All examples in the post is Haskell. I think static typing is good, but Haskell is bad. Let me quote Ben Lippmeier's words in his PhD thesis:
"I am thinking of a data structure for managing collections of objects. It provides O(1) insert and update operations. It has native hardware support on all modern platforms. It has a long history of use. It's proven, and it's lightning fast.
Unfortunately, support for it in my favourite language, Haskell, appears to be somewhat lacking. There are people that would tell me that it's not needed, that there are other options, that it's bad for parallelism and bad for computer science in general. They say that without it, programs are easier to understand and reason about. Yet, it seems that every time I start to write a program I find myself wanting for it. It's called the store.

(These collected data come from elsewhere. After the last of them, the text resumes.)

-- ==== Sys2Proof/Laws/Ops.lean ====
section
/-! SUPPORT. What the shared operations of Machine/Ops.lean do: pins, faults, reset, issuing a command. -/

namespace Sys2Proof.Machine

/-! ### Pins -/

@[simp] theorem Pins.get_set_same (p : Pins) (l : Line) (x : Pin) : (p.set l x).get l = x := by cases l <;> rfl

theorem Pins.get_set_other (p : Pins) {l l' : Line} (x : Pin) (h : l' ≠ l) : (p.set l x).get l' = p.get l' := by
  cases l <;> cases l' <;> first | rfl | exact absurd rfl h

theorem Pins.get_set (p : Pins) (l l' : Line) (x : Pin) :
    (p.set l x).get l' = if l' = l then x else p.get l' := by
  split
  · next h => subst h; simp
  · next h => exact p.get_set_other x h

/-- Two pin states with the same pin on every line are equal. -/
theorem Pins.ext_get {p q : Pins} (h : ∀ l, p.get l = q.get l) : p = q := by
  cases p; cases q
  have h1 := h .scl; have h2 := h .sda; have h3 := h .sck; have h4 := h .mosi; have h5 := h .miso
  have h6 := h .tx; have h7 := h .rx
  simp only [Pins.get] at h1 h2 h3 h4 h5 h6 h7
  subst h1 h2 h3 h4 h5 h6 h7
  rfl

/-! ### Faults -/

theorem raiseFault_of_fault {s : State} (c : FaultCode) (h : s.fault = true) : raiseFault c s = s := by
  simp [raiseFault, h]

theorem raiseFault_of_free {s : State} (c : FaultCode) (h : s.fault = false) :
    raiseFault c s = { s with fault := true, fcode := c } := by
  simp [raiseFault, h]

theorem raiseFault_fcode (c : FaultCode) (s : State) :
    (raiseFault c s).fcode = if s.fault then s.fcode else c := by
  unfold raiseFault; split <;> rfl

/-- Receiving a value and raising a fault do not touch the same fields. -/
theorem raiseFault_receive (c : FaultCode) (s : State) (x : HostValue) :
    raiseFault c (s.receive x) = (raiseFault c s).receive x := by
  unfold raiseFault
  have : (s.receive x).fault = s.fault := rfl
  rw [this]; split <;> rfl

/-! ### Reset -/

@[simp] theorem assertReset_cfg (s : State) : (assertReset s).cfg = s.cfg := rfl
@[simp] theorem assertReset_view (s : State) :
    ((assertReset s).value, (assertReset s).busy, (assertReset s).ack, (assertReset s).fault, (assertReset s).fcode) =
      (0, false, false, false, .none) := rfl
@[simp] theorem assertReset_pc (s : State) : (assertReset s).pc = [] := rfl
@[simp] theorem assertReset_cmd (s : State) : (assertReset s).cmd = none := rfl
@[simp] theorem assertReset_hist (s : State) : (assertReset s).hist = [] := rfl
@[simp] theorem assertReset_spi (s : State) : (assertReset s).spi = SpiCfg.reset := rfl
@[simp] theorem assertReset_pins (s : State) : (assertReset s).pins = State.reset.pins := rfl
@[simp] theorem assertReset_initFlag (s : State) (u : SerialUnit) : (assertReset s).initFlag u = false := by
  cases u <;> rfl
@[simp] theorem assertReset_bus (s : State) : (assertReset s).bus = s.bus := rfl
@[simp] theorem assertReset_host (s : State) : (assertReset s).host = s.host := rfl
@[simp] theorem assertReset_composing (s : State) : (assertReset s).composing = s.composing := rfl
@[simp] theorem assertReset_spoiled (s : State) :
    (assertReset s).spoiled = (s.spoiled || (s.fault && !s.composing.isEmpty)) := rfl
@[simp] theorem assertReset_mem (s : State) : (assertReset s).mem = s.mem := rfl

/-! ### Initialisation flags -/

@[simp] theorem initFlag_setInitFlag_same (s : State) (u : SerialUnit) : (s.setInitFlag u).initFlag u = true := by
  cases u <;> rfl

theorem initFlag_setInitFlag_of (s : State) (u u' : SerialUnit) (h : s.initFlag u' = true) :
    (s.setInitFlag u).initFlag u' = true := by
  cases u <;> cases u' <;> simp_all [State.setInitFlag, State.initFlag]

theorem initFlag_setInitFlag_other (s : State) {u u' : SerialUnit} (h : u' ≠ u) :
    (s.setInitFlag u).initFlag u' = s.initFlag u' := by
  cases u <;> cases u' <;> first | rfl | exact absurd rfl h

@[simp] theorem initFlag_accept (i : Instr) (text : List MicroStep) (s : State) (u : SerialUnit) :
    (accept i text s).initFlag u = s.initFlag u := by cases u <;> rfl

@[simp] theorem initFlag_raiseFault (c : FaultCode) (s : State) (u : SerialUnit) :
    (raiseFault c s).initFlag u = s.initFlag u := by cases u <;> simp [State.initFlag]

/-! ### Issuing a command -/

/-- A command that may be issued is accepted with its microprogram. -/
theorem issue_accepts {i : Instr} {s : State} (text : List MicroStep) (hf : s.fault = false) (hb : s.busy = false)
    (hi : isInit i = true ∨ s.initFlag (unitOf i) = true) : issue i text s = .next (accept i text s) := by
  have : (isInit i || s.initFlag (unitOf i)) = true := by simpa using hi
  simp [issue, hf, hb, this]

theorem issue_of_fault {i : Instr} {s : State} (text : List MicroStep) (hf : s.fault = true) :
    issue i text s = .next s := by simp [issue, hf]

theorem issue_of_busy {i : Instr} {s : State} (text : List MicroStep) (hf : s.fault = false) (hb : s.busy = true) :
    issue i text s = .next (raiseFault .cmdWhileBusy s) := by simp [issue, hf, hb]

theorem issue_not_initialised {i : Instr} {s : State} (text : List MicroStep) (hf : s.fault = false)
    (hb : s.busy = false) (hi : isInit i = false) (hu : s.initFlag (unitOf i) = false) :
    issue i text s = .next (raiseFault .notInitialised s) := by simp [issue, hf, hb, hi, hu]

/-- Everything issuing a command can do (R112): it answers a next state, in which the command is ignored, or a fault
is raised, or the command is accepted. -/
theorem issue_cases (i : Instr) (text : List MicroStep) (s : State) :
    (s.fault = true ∧ issue i text s = .next s) ∨
    (s.fault = false ∧ s.busy = true ∧ issue i text s = .next (raiseFault .cmdWhileBusy s)) ∨
    (s.fault = false ∧ s.busy = false ∧ isInit i = false ∧ s.initFlag (unitOf i) = false ∧
      issue i text s = .next (raiseFault .notInitialised s)) ∨
    (s.fault = false ∧ s.busy = false ∧ (isInit i = true ∨ s.initFlag (unitOf i) = true) ∧
      issue i text s = .next (accept i text s)) := by
  cases hf : s.fault
  · cases hb : s.busy
    · cases hi : isInit i
      · cases hu : s.initFlag (unitOf i)
        · simp [issue, hf, hb, hi, hu]
        · simp [issue, hf, hb, hi, hu]
      · simp [issue, hf, hb, hi]
    · simp [issue, hf, hb]
  · simp [issue, hf]

/-- Everything issuing an illegal word can do (R112, R323). -/
theorem issueIllegal_cases (s : State) :
    (s.fault = true ∧ issueIllegal s = .next s) ∨
    (s.fault = false ∧ s.busy = true ∧ issueIllegal s = .next (raiseFault .cmdWhileBusy s)) ∨
    (s.fault = false ∧ s.busy = false ∧ issueIllegal s = .next (raiseFault .illegalCommand s)) := by
  cases hf : s.fault
  · cases hb : s.busy <;> simp [issueIllegal, hf, hb]
  · simp [issueIllegal, hf]

end Sys2Proof.Machine
end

The mutable store, that is. I want for real destructive update in a real functional language. I wanted it for long enough that I decided I should take a PhD position and spend the next several years of my life trying to get it."
With great reluctance, I am over the last year starting to agree with your position on Haskell.

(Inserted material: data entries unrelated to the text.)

/-- The sequencer drives a line only for an initialised unit or for its `INIT`. -/
theorem seqStep_keeps_driveLegal (h : s.RunLegal) (hdrive : s.DriveLegal) : (seqStep env s).DriveLegal := by
  rcases s.runLegal_iff.1 h with hidle | ⟨hpc, i, hi⟩
  · rwa [seqStep_idle env hidle.pc]
  · rw [hi.driveLegal_iff] at hdrive
    rcases seqStep_position_cases env hi.position hpc with he | ⟨m, rest, _, hop, _, hrest, he⟩ <;> rw [he]
    · rw [State.driveLegal_iff_of_no_cmd (microDone_cmd _ s)]
      intro l hl
      have hl : s.dir l = .output := by simpa [State.dir] using hl
      rw [initFlag_microDone]
      rcases hdrive l hl with hu | hu
      · simp [hu]
      · simp [hu]
    · rw [(hi.after_perform env hop hrest).driveLegal_iff]
      intro l hl
      rw [perform_initFlag env rest _ (allowed_ne_done hop), assignAll_initFlag]
      rcases perform_dir_output hop hl with hl | hl
      · exact hdrive l (by simpa [State.dir] using hl)
      · rw [hl]; exact hi.unit.symm.imp_right fun hinit => ⟨hinit, rfl⟩

end

/-- Every move of the block keeps the running command and the driven lines legal. -/
theorem BlockMove.keeps_runLegal_driveLegal {env : Oracle} {resets : Prop} {s t : State}
    (hm : BlockMove env resets s t) (h : s.RunLegal ∧ s.DriveLegal) : t.RunLegal ∧ t.DriveLegal := by
  obtain ⟨hrun, hdrive⟩ := h
  cases hm with
  | sequencer => exact ⟨seqStep_keeps_runLegal env hrun, seqStep_keeps_driveLegal env hrun hdrive⟩
  | still => exact ⟨hrun, hdrive⟩
  | raise c _ =>
    exact ⟨by simpa [State.RunLegal] using hrun, by simpa [State.DriveLegal, State.dir] using hdrive⟩
  | accepts i hw hf hb hi =>
    have hidle : s.Idle := (s.runLegal_iff.1 hrun).resolve_right fun ⟨_, _, hr⟩ => by simp [hr.busy] at hb
    have hruns : (accept i (microprogram s.cfg s.spi i) s).Runs i :=
      ⟨rfl, rfl, hw, List.suffix_rfl, by simpa using hi⟩
    refine ⟨(State.runLegal_iff _).2 (.inr ⟨microprogram_ne_nil _ _ i, i, hruns⟩), hruns.driveLegal_iff.2 ?_⟩
    intro l hl
    exact .inl (by simpa using (State.driveLegal_iff_of_no_cmd hidle.cmd).1 hdrive l hl)
  | reset _ =>
    refine ⟨.inl ⟨rfl, rfl, rfl⟩, fun l hl => ?_⟩
    cases l <;> cases hl

/-- An invariant of the block that every move of the block keeps is kept by every step: the host's own state is free. -/
theorem step_keeps_block {P : State → Prop}
    (hhost : ∀ (s : State) host composing spoiled mem collected received, P s →
      P { s with host := host, composing := composing, spoiled := spoiled, mem := mem, collected := collected,
                 received := received })
    (hmove : ∀ env resets s t, s.cfg.valid = true → BlockMove env resets s t → P s → P t) {s t : State} (hp : P s)
    (h : step s = .next t) : P t := by
  refine step_keeps ?_ hmove hp h
  rintro s _ ⟨_, _, _, _, _, _, rfl, _⟩ hs
  exact hhost s _ _ _ _ _ _ hs

/-- Settles O49: the pair of the two invariants is kept by every move of the block. -/
theorem runningCommandStaysLegal : Obligations.RunningCommandStaysLegal := by
  unfold Obligations.RunningCommandStaysLegal
  intro s t hrun hdrive h
  exact step_keeps_block (P := fun s => s.RunLegal ∧ s.DriveLegal) (fun _ _ _ _ _ _ _ => id)
    (fun _ _ _ _ _ => BlockMove.keeps_runLegal_driveLegal) ⟨hrun, hdrive⟩ h

/-! ### The fault bits (R24, R27, R321, R322) -/

/-- A recorded fault and its code stay under every move of the block but the reset. -/
theorem BlockMove.fault_kept_or_reset {env : Oracle} {resets : Prop} {s t : State} (hm : BlockMove env resets s t)
    (hf : s.fault = true) : (t.fault = true ∧ t.fcode = s.fcode) ∨ resets := by
  cases hm with
  | sequencer => exact .inl ⟨by simpa using hf, seqStep_fcode env s⟩
  | still => exact .inl ⟨hf, rfl⟩
  | raise c _ => exact .inl ⟨raiseFault_fault c s, by simp [raiseFault_fcode, hf]⟩
  | accepts i _ hfree => rw [hf] at hfree; cases hfree
  | reset hr => exact .inr hr

/-- Settles O14: the first fault's code is kept by every move of the block but the reset. -/
theorem faultStaysUntilReset : Obligations.FaultStaysUntilReset := by
  unfold Obligations.FaultStaysUntilReset
  intro s t hf h
  obtain ⟨_, u, ⟨_, _, _, _, _, _, rfl, _⟩, hm⟩ := step_cases h
  exact hm.fault_kept_or_reset hf

theorem BlockMove.keeps_faultLegal {env : Oracle} {resets : Prop} {s t : State} (hm : BlockMove env resets s t)
    (h : s.FaultLegal) : t.FaultLegal := by
  cases hm with
  | sequencer => simpa [State.FaultLegal] using h
  | still => exact h
  | raise c hc =>
    cases hf : s.fault with
    | false => simp [State.FaultLegal, raiseFault_fcode, hf, hc]
    | true => rwa [raiseFault_of_fault c hf]
  | accepts i => simpa [State.FaultLegal] using h
  | reset _ => exact ⟨fun _ => rfl, fun _ => rfl⟩

/-- Settles O47: a raised fault has a code other than `NONE`, and only the reset clears it. -/
theorem faultCodeMatchesFaultBit : Obligations.FaultCodeMatchesFaultBit := by
  unfold Obligations.FaultCodeMatchesFaultBit
  intro s t hs h
  exact step_keeps_block (fun _ _ _ _ _ _ _ => id) (fun _ _ _ _ _ => BlockMove.keeps_faultLegal) hs h

/-! ### `SPICFG` (R29, R30, R200) -/

theorem seqStep_spi_cases (env : Oracle) (s : State) :
    (seqStep env s).spi = s.spi ∨ ∃ m, (seqStep env s).spi = modeCfg m := by
  cases he : s.pc with
  | nil => exact .inl (by rw [seqStep_idle env he])
  | cons m rest =>
    rw [seqStep_cons env he]
    exact (perform_spi_cases env rest (assignAll m.pre s)).imp (by simp) fun ⟨mode, _, h⟩ => ⟨mode, h⟩

theorem BlockMove.keeps_spiCfgLegal {env : Oracle} {resets : Prop} {s t : State} (hm : BlockMove env resets s t)
    (h : s.SpiCfgLegal) : t.SpiCfgLegal := by
  cases hm with
  | sequencer =>
    rcases seqStep_spi_cases env s with he | hmode
    · simpa [State.SpiCfgLegal, he] using h
    · exact .inr hmode
  | still => exact h
  | raise c _ => simpa [State.SpiCfgLegal] using h
  | accepts i => exact h
  | reset _ => exact .inl rfl

/-- The rows of the mode table meet R30's invariants. -/
theorem modeCfg_invariants (m : BitVec 2) : (modeCfg m).sample = (!(modeCfg m).prop) ∧
    ((m = 0 ∨ m = 1) → (modeCfg m).idle = false) ∧ ((m = 2 ∨ m = 3) → (modeCfg m).idle = true) := by
  revert m
  decide

/-- Settles O45: `SPICFG` changes only to a row of the mode table or to its reset value. -/
theorem spiCfgStaysLegal : Obligations.SpiCfgStaysLegal := by
  unfold Obligations.SpiCfgStaysLegal
  refine ⟨fun s t hs h => ?_, fun s hs hvalid => ?_⟩
  · exact step_keeps_block (fun _ _ _ _ _ _ _ => id) (fun _ _ _ _ _ => BlockMove.keeps_spiCfgLegal) hs h
  · rcases hs with he | ⟨m, he⟩ <;> rw [he] at hvalid ⊢
    · cases hvalid
    · exact modeCfg_invariants m

/-! ### The drive conventions (R35, R36, R115, R150) -/

/-- What the drive conventions leave of one line's pin. -/
structure PinLegal (l : Line) (p : Pin) : Prop where
  openDrain : l = .scl ∨ l = .sda → p.latch ≠ some true
  written : p.dir = .output → p.latch ≠ none
  undriven : l = .miso ∨ l = .rx → p = Pin.reset

theorem State.pinsLegal_iff (s : State) : s.PinsLegal ↔ ∀ l, PinLegal l (s.pins.get l) := by
  constructor
  · rintro ⟨hscl, hsda, hwritten, hmiso, hrx⟩ l
    refine ⟨?_, hwritten l, ?_⟩
    · rintro (rfl | rfl)
      · exact hscl
      · exact hsda
    · rintro (rfl | rfl)
      · exact hmiso
      · exact hrx
  · intro h
    exact ⟨(h .scl).openDrain (.inl rfl), (h .sda).openDrain (.inr rfl), fun l => (h l).written,
      (h .miso).undriven (.inl rfl), (h .rx).undriven (.inr rfl)⟩

/-- A micro-operation keeps the drive conventions on every line: `μIN` keeps the latch, `μLOW` drives low, and `μOUT` is
for the push-pull lines alone. -/
theorem perform_keeps_pinLegal (env : Oracle) (op : MicroOp) (rest : List MicroStep) (s : State) {l : Line}
    (h : PinLegal l (s.pins.get l)) : PinLegal l ((perform env op rest s).pins.get l) := by
  rcases perform_pin_cases env (op := op) rest s l with he | ⟨_, he⟩ | ⟨o, rfl, _, he⟩ | ⟨o, v, rfl, _, he⟩ <;> rw [he]
  · exact h
  · refine ⟨h.openDrain, by simp, fun hl => ?_⟩
    simp [State.latch, h.undriven hl, Pin.reset]
  · refine ⟨by simp, by simp, ?_⟩
    cases o <;> simp [OpenDrainLine.line]
  · refine ⟨?_, by simp, ?_⟩ <;> cases o <;> simp [PushPullLine.line]

theorem seqStep_keeps_pinsLegal (env : Oracle) {s : State} (h : s.PinsLegal) : (seqStep env s).PinsLegal := by
  cases he : s.pc with
  | nil => rwa [seqStep_idle env he]
  | cons m rest =>
    rw [seqStep_cons env he, State.pinsLegal_iff]
    intro l
    exact perform_keeps_pinLegal env m.op rest _ (by simpa using s.pinsLegal_iff.1 h l)

/-- After reset every line is an input whose latch was never written (R40). -/
theorem resetOf_get_pins (c : Config) (l : Line) : (State.resetOf c).pins.get l = Pin.reset := by
  cases l <;> rfl

theorem resetOf_pinsLegal (c : Config) : (State.resetOf c).PinsLegal := by
  rw [State.pinsLegal_iff]
  intro l
  rw [resetOf_get_pins]
  exact ⟨by simp [Pin.reset], by simp [Pin.reset], fun _ => rfl⟩

theorem BlockMove.keeps_pinsLegal {env : Oracle} {resets : Prop} {s t : State} (hm : BlockMove env resets s t)
    (h : s.PinsLegal) : t.PinsLegal := by
  cases hm with
  | sequencer => exact seqStep_keeps_pinsLegal env h
  | still => exact h
  | raise c _ => simpa [State.pinsLegal_iff] using s.pinsLegal_iff.1 h
  | accepts i => exact h
  | reset _ => exact resetOf_pinsLegal s.cfg

/-- An open-drain line that is an output is driven low (R36). -/
theorem PinLegal.drives_low {l : Line} {p : Pin} (h : PinLegal l p) (hl : l = .scl ∨ l = .sda)
    (hdir : p.dir = .output) : p.drives = .low := by
  obtain ⟨dir, latch⟩ := p
  obtain rfl : dir = .output := hdir
  match latch with
  | none => exact absurd rfl (h.written rfl)
  | some true => exact absurd rfl (h.openDrain hl)
  | some false => rfl

/-- Settles O46: line by line, by what a micro-operation can do to a pin. -/
theorem driveConventionsAreKept : Obligations.DriveConventionsAreKept := by
  unfold Obligations.DriveConventionsAreKept
  refine ⟨fun s t hs h => ?_, fun s hs l hl hdir => ?_⟩
  · exact step_keeps_block (fun _ _ _ _ _ _ _ => id) (fun _ _ _ _ _ => BlockMove.keeps_pinsLegal) hs h
  · exact (s.pinsLegal_iff.1 hs l).drives_low hl hdir

/-! ### The loop index (R32) -/

/-- The pure computation before a micro-operation leaves `s.i`, or sets it to one of its indexes. -/
theorem assignAll_i_cases (as : List Assign) (s : State) :
    (assignAll as s).i = s.i ∨ ∃ n, Assign.setIndex n ∈ as ∧ (assignAll as s).i = n := by
  induction as generalizing s with
  | nil => exact .inl rfl
  | cons x rest ih =>
    rw [assignAll_cons]
    rcases ih (assign s x) with he | ⟨n, hn, he⟩
    · cases x with
      | setIndex n => exact .inr ⟨n, List.mem_cons_self, he⟩
      | clearShift => exact .inl he
    · exact .inr ⟨n, List.mem_cons_of_mem _ hn, he⟩

@[simp] theorem perform_i (env : Oracle) (op : MicroOp) (rest : List MicroStep) (s : State) :
    (perform env op rest s).i = s.i := by
  cases op with
  | wait l v => rw [perform_wait]; split <;> rfl
  | _ => simp [perform]

theorem seqStep_keeps_indexLegal (env : Oracle) {s : State} (h : s.IndexLegal) : (seqStep env s).IndexLegal := by
  obtain ⟨hi, htext⟩ := h
  refine ⟨?_, fun m hm => htext m ((seqStep_pc_suffix env s).subset hm)⟩
  cases he : s.pc with
  | nil => rwa [seqStep_idle env he]
  | cons m rest =>
    rw [seqStep_cons env he, perform_i]
    rcases assignAll_i_cases m.pre s with hs | ⟨n, hn, hs⟩ <;> rw [hs]
    · exact hi
    · exact htext m (by simp [he]) n hn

For many years I have had a lot of fun with Haskell, doing some NLP, and web stuff with Yesod and Scotty.
However, I am so much more production in a concise dynamic language like Ruby that I am re-evaluating my fondness for Haskell. Also, to a small degree, good IDEs like RubyMine catch some simple errors for you.
I, like Elben Shira, hope for radical new technologies that make me feel like I am developing in Ruby with the safety and speed of Haskell. I am looking forward to the future.
Well, Haskell does certainly have mutable storage. They just all live at the IO monad, because they are mutable...
Anyway, code that patches immutable data compiled by GHC behaves much like the plain mutable storage you'd write in C. It may not be always simpler to write (but for complex data, it normally is - and why are you writing so much simple data anyway? is it because of your language limitations?) but is checked by the compiler, what's a great bonus.
Well, er, Haskell does have destructive update. You are misunderstanding Ben's point is somewhat. "We present a type based mutability, effect and data sharing analysis for reasoning about such programs [containing mutable data]".
How am I misunderstanding? I am quoting exact words, after all. Re IORef and STRef, let's quote some more:
"Representing effects in value types is a double edged sword (p. 42). Haskell has fractured into monadic and non-monadic sub-languages (p. 44). Monad transformers produce a layered structure (p. 45)." These are section titles, be sure to read the entire sections which explain in details what the title means.
I can't work out why you're being downvoted. Kneejerk reaction for anything that is critical of Haskell maybe? Unfortunately that does seem to be very common on HN.
Ben Lippmeier makes a very good point and is being quoted in full here. Haskell does have issues, and people are trying to fix those issues. If they can be resolved isn't known yet, and the resulting language may be different from Haskell. Haskell is a long way from some pinnacle of perfection, and it is very much not a silver bullet to solving problems. Not that anything in computer software is a silver bullet [1].
"I am thinking of a data structure for managing collections of objects. It provides O(1) insert and update operations. It has native hardware support on all modern platforms. It has a long history of use. It's proven, and it's lightning fast.
Unfortunately, support for it in my favourite language, Haskell, appears to be somewhat lacking. There are people that would tell me that it's not needed, that there are other options, that it's bad for parallelism and bad for computer science in general. They say that without it, programs are easier to understand and reason about. Yet, it seems that every time I start to write a program I find myself wanting for it. It's called the store.
The mutable store, that is. I want for real destructive update in a real functional language. I wanted it for long enough that I decided I should take a PhD position and spend the next several years of my life trying to get it."
http://benl.ouroborus.net/papers/thesis/lippmeier-impure-wor...
While I admire him, I think the better solution is to give up Haskell.